Use the optimal language (or languages). Identify your problem domain (e.g. in my case computer music, trading systems, or e-commerce) and look at the leading software systems in that domain to see what languages they use. But if you think some other language would be better, go ahead and add it to the list. Make a scatter plot. The X dimension is frequency of usage in your problem domain (starting with the most used language). Rank the following in order of importance for your project: runtime efficiency, ease of writing code, ease of reading code, and size of user base. The weighted average of these features is the Y dimension of your plot (starting with the largest value). Plot each language as one point on both dimensions, and simply use the language that is closest to the origin. Use that language even if you have to learn it first. Do not use a language because you know it, or like it, or because it is fashionable – use the language that looks most likely to solve your actual problems. However, trust me – you can’t go wrong with C++.

If existing programs or libraries solve your problem, or part of it, then use them. Do not re-write software that already works. Prefer open source software to proprietary software – it is cheaper, it is easier to understand, and you can try fixing it yourself when (not if) you run into problems. Prefer third-party software with larger user bases, since such software is likely to be better maintained and to last longer. Also prefer software that runs on multiple platforms. Do not distract yourself from the difficulty of your real problems by playing with code for no good reason. The present paragraph is the third most important paragraph in this advice.

The choice of build system is almost as important as the choice of language. I prefer SCons, others CMake. Do not use autotools, or makefiles, or Visual C++ project files. Everything goes into one build file – libraries, programs, tests, documentation, installation, you name it. The present paragraph is the fifth most important paragraph in this advice.

You also need, in order of decreasing importance, a source code control system, a good visual source-level debugger, a good code editor, and a GUI form builder. There is no reason not to use an open source system, such as Git or Subversion, for source control unless your institution requires otherwise. In many cases Emacs is a good editor, in other cases Eclipse, in yet others Visual Studio.

Once you have got this far, create an empty source repository and empty build system for your project, write a stub application (or library, or whatever it will be), and compile it. The reason for doing a stub first is, that way you don’t begin by writing loads of code that turn out not to be correct for your platform or compiler. Every time you write some code, rebuild the project. Get rid of all compiler warnings if at all possible.

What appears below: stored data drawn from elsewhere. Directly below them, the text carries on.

@[simp] theorem State.requestUser_now : (s.requestUser).now = s.now := by
  unfold State.requestUser; (try dsimp only); (repeat' split) <;> simp
@[simp] theorem State.requestUser_pending : (s.requestUser).pending = s.pending := by
  unfold State.requestUser; (try dsimp only); (repeat' split) <;> simp
@[simp] theorem State.requestUser_coin : (s.requestUser).coin = s.coin := by
  unfold State.requestUser; (try dsimp only); (repeat' split) <;> simp
@[simp] theorem State.requestUser_credit : (s.requestUser).credit = s.credit := by
  unfold State.requestUser; (try dsimp only); (repeat' split) <;> simp
@[simp] theorem State.requestUser_tamper : (s.requestUser).tamper = s.tamper := by
  unfold State.requestUser; (try dsimp only); (repeat' split) <;> simp
@[simp] theorem State.requestUser_elapsed : (s.requestUser).elapsed = s.elapsed := by
  unfold State.requestUser; (try dsimp only); (repeat' split) <;> simp
@[simp] theorem State.requestUser_power : (s.requestUser).power = s.power := by
  unfold State.requestUser; (try dsimp only); (repeat' split) <;> simp
@[simp] theorem State.requestUser_clock : (s.requestUser).clock = s.clock := by
  unfold State.requestUser; (try dsimp only); (repeat' split) <;> simp
@[simp] theorem State.requestUser_service : (s.requestUser).service = s.service := by
  unfold State.requestUser; (try dsimp only); (repeat' split) <;> simp
@[simp] theorem State.requestUser_config : (s.requestUser).config = s.config := by
  unfold State.requestUser; (try dsimp only); (repeat' split) <;> simp
@[simp] theorem State.requestUser_image0 : (s.requestUser).image0 = s.image0 := by
  unfold State.requestUser; (try dsimp only); (repeat' split) <;> simp
@[simp] theorem State.requestUser_image1 : (s.requestUser).image1 = s.image1 := by
  unfold State.requestUser; (try dsimp only); (repeat' split) <;> simp
@[simp] theorem State.requestUser_lifetime : (s.requestUser).lifetime = s.lifetime := by
  unfold State.requestUser; (try dsimp only); (repeat' split) <;> simp
@[simp] theorem State.requestUser_period : (s.requestUser).period = s.period := by
  unfold State.requestUser; (try dsimp only); (repeat' split) <;> simp
@[simp] theorem State.requestUser_history : (s.requestUser).history = s.history := by
  unfold State.requestUser; (try dsimp only); (repeat' split) <;> simp
@[simp] theorem State.requestUser_call : (s.requestUser).call = s.call := by
  unfold State.requestUser; (try dsimp only); (repeat' split) <;> simp
@[simp] theorem State.requestUser_nv : (s.requestUser).nv = s.nv := by
  unfold State.requestUser; (try dsimp only); (repeat' split) <;> simp
@[simp] theorem State.requestUser_restores : (s.requestUser).restores = s.restores := by
  unfold State.requestUser; (try dsimp only); (repeat' split) <;> simp

@[simp] theorem State.resetCentre_now : (s.resetCentre).now = s.now := by
  unfold State.resetCentre; (try dsimp only); (repeat' split) <;> simp
@[simp] theorem State.resetCentre_pending : (s.resetCentre).pending = s.pending := by
  unfold State.resetCentre; (try dsimp only); (repeat' split) <;> simp
@[simp] theorem State.resetCentre_coin : (s.resetCentre).coin = s.coin := by
  unfold State.resetCentre; (try dsimp only); (repeat' split) <;> simp
@[simp] theorem State.resetCentre_credit : (s.resetCentre).credit = s.credit := by
  unfold State.resetCentre; (try dsimp only); (repeat' split) <;> simp
@[simp] theorem State.resetCentre_tamper : (s.resetCentre).tamper = s.tamper := by
  unfold State.resetCentre; (try dsimp only); (repeat' split) <;> simp
@[simp] theorem State.resetCentre_elapsed : (s.resetCentre).elapsed = s.elapsed := by
  unfold State.resetCentre; (try dsimp only); (repeat' split) <;> simp
@[simp] theorem State.resetCentre_power : (s.resetCentre).power = s.power := by
  unfold State.resetCentre; (try dsimp only); (repeat' split) <;> simp
@[simp] theorem State.resetCentre_clock : (s.resetCentre).clock = s.clock := by
  unfold State.resetCentre; (try dsimp only); (repeat' split) <;> simp
@[simp] theorem State.resetCentre_service : (s.resetCentre).service = s.service := by
  unfold State.resetCentre; (try dsimp only); (repeat' split) <;> simp
@[simp] theorem State.resetCentre_config : (s.resetCentre).config = s.config := by
  unfold State.resetCentre; (try dsimp only); (repeat' split) <;> simp
@[simp] theorem State.resetCentre_image0 : (s.resetCentre).image0 = s.image0 := by
  unfold State.resetCentre; (try dsimp only); (repeat' split) <;> simp
@[simp] theorem State.resetCentre_image1 : (s.resetCentre).image1 = s.image1 := by
  unfold State.resetCentre; (try dsimp only); (repeat' split) <;> simp
@[simp] theorem State.resetCentre_lifetime : (s.resetCentre).lifetime = s.lifetime := by
  unfold State.resetCentre; (try dsimp only); (repeat' split) <;> simp
@[simp] theorem State.resetCentre_period : (s.resetCentre).period = s.period := by
  unfold State.resetCentre; (try dsimp only); (repeat' split) <;> simp
@[simp] theorem State.resetCentre_history : (s.resetCentre).history = s.history := by
  unfold State.resetCentre; (try dsimp only); (repeat' split) <;> simp
@[simp] theorem State.resetCentre_call : (s.resetCentre).call = s.call := by
  unfold State.resetCentre; (try dsimp only); (repeat' split) <;> simp
@[simp] theorem State.resetCentre_nv : (s.resetCentre).nv = s.nv := by
  unfold State.resetCentre; (try dsimp only); (repeat' split) <;> simp
@[simp] theorem State.resetCentre_restores : (s.resetCentre).restores = s.restores := by
  unfold State.resetCentre; (try dsimp only); (repeat' split) <;> simp

@[simp] theorem State.resetCalls_now : (s.resetCalls).now = s.now := by
  simp [State.resetCalls]
@[simp] theorem State.resetCalls_pending : (s.resetCalls).pending = s.pending := by
  simp [State.resetCalls]
@[simp] theorem State.resetCalls_coin : (s.resetCalls).coin = s.coin := by
  simp [State.resetCalls]
@[simp] theorem State.resetCalls_credit : (s.resetCalls).credit = s.credit := by
  simp [State.resetCalls]
@[simp] theorem State.resetCalls_rating : (s.resetCalls).rating = s.rating := by
  simp [State.resetCalls]
@[simp] theorem State.resetCalls_tamper : (s.resetCalls).tamper = s.tamper := by
  simp [State.resetCalls]
@[simp] theorem State.resetCalls_elapsed : (s.resetCalls).elapsed = s.elapsed := by
  simp [State.resetCalls]
@[simp] theorem State.resetCalls_modem : (s.resetCalls).modem = s.modem := by
  simp [State.resetCalls]
@[simp] theorem State.resetCalls_power : (s.resetCalls).power = s.power := by
  simp [State.resetCalls]
@[simp] theorem State.resetCalls_clock : (s.resetCalls).clock = s.clock := by
  simp [State.resetCalls]
@[simp] theorem State.resetCalls_setPort : (s.resetCalls).setPort = s.setPort := by
  simp [State.resetCalls]
@[simp] theorem State.resetCalls_service : (s.resetCalls).service = s.service := by
  simp [State.resetCalls]
@[simp] theorem State.resetCalls_ledger : (s.resetCalls).ledger = s.ledger := by
  simp [State.resetCalls]
@[simp] theorem State.resetCalls_config : (s.resetCalls).config = s.config := by
  simp [State.resetCalls]
@[simp] theorem State.resetCalls_image0 : (s.resetCalls).image0 = s.image0 := by
  simp [State.resetCalls]
@[simp] theorem State.resetCalls_image1 : (s.resetCalls).image1 = s.image1 := by
  simp [State.resetCalls]
@[simp] theorem State.resetCalls_lifetime : (s.resetCalls).lifetime = s.lifetime := by
  simp [State.resetCalls]
@[simp] theorem State.resetCalls_period : (s.resetCalls).period = s.period := by
  simp [State.resetCalls]
@[simp] theorem State.resetCalls_history : (s.resetCalls).history = s.history := by
  simp [State.resetCalls]
@[simp] theorem State.resetCalls_call : (s.resetCalls).call = s.call := by
  simp [State.resetCalls]
@[simp] theorem State.resetCalls_events : (s.resetCalls).events = s.events := by
  simp [State.resetCalls]
@[simp] theorem State.resetCalls_nv : (s.resetCalls).nv = s.nv := by
  simp [State.resetCalls]
@[simp] theorem State.resetCalls_restores : (s.resetCalls).restores = s.restores := by
  simp [State.resetCalls]

end Sys2Proof.Machine
end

Now you are writing code that compiles without warnings. If your editor has an automatic code reformatting feature, use it constantly instead of manually formatting your code. If you are just getting started, consider using the default formatting of your editor. If your company has a policy on this or you want consistency with existing code, change the reformatter settings as required but do use the auto-reformatting.  Don’t put blank lines in your code, except between class and function declarations and definitions; because the more code there is on a page, the easier it is to read, and your idea of where to put a blank line inside a function is not the same as mine.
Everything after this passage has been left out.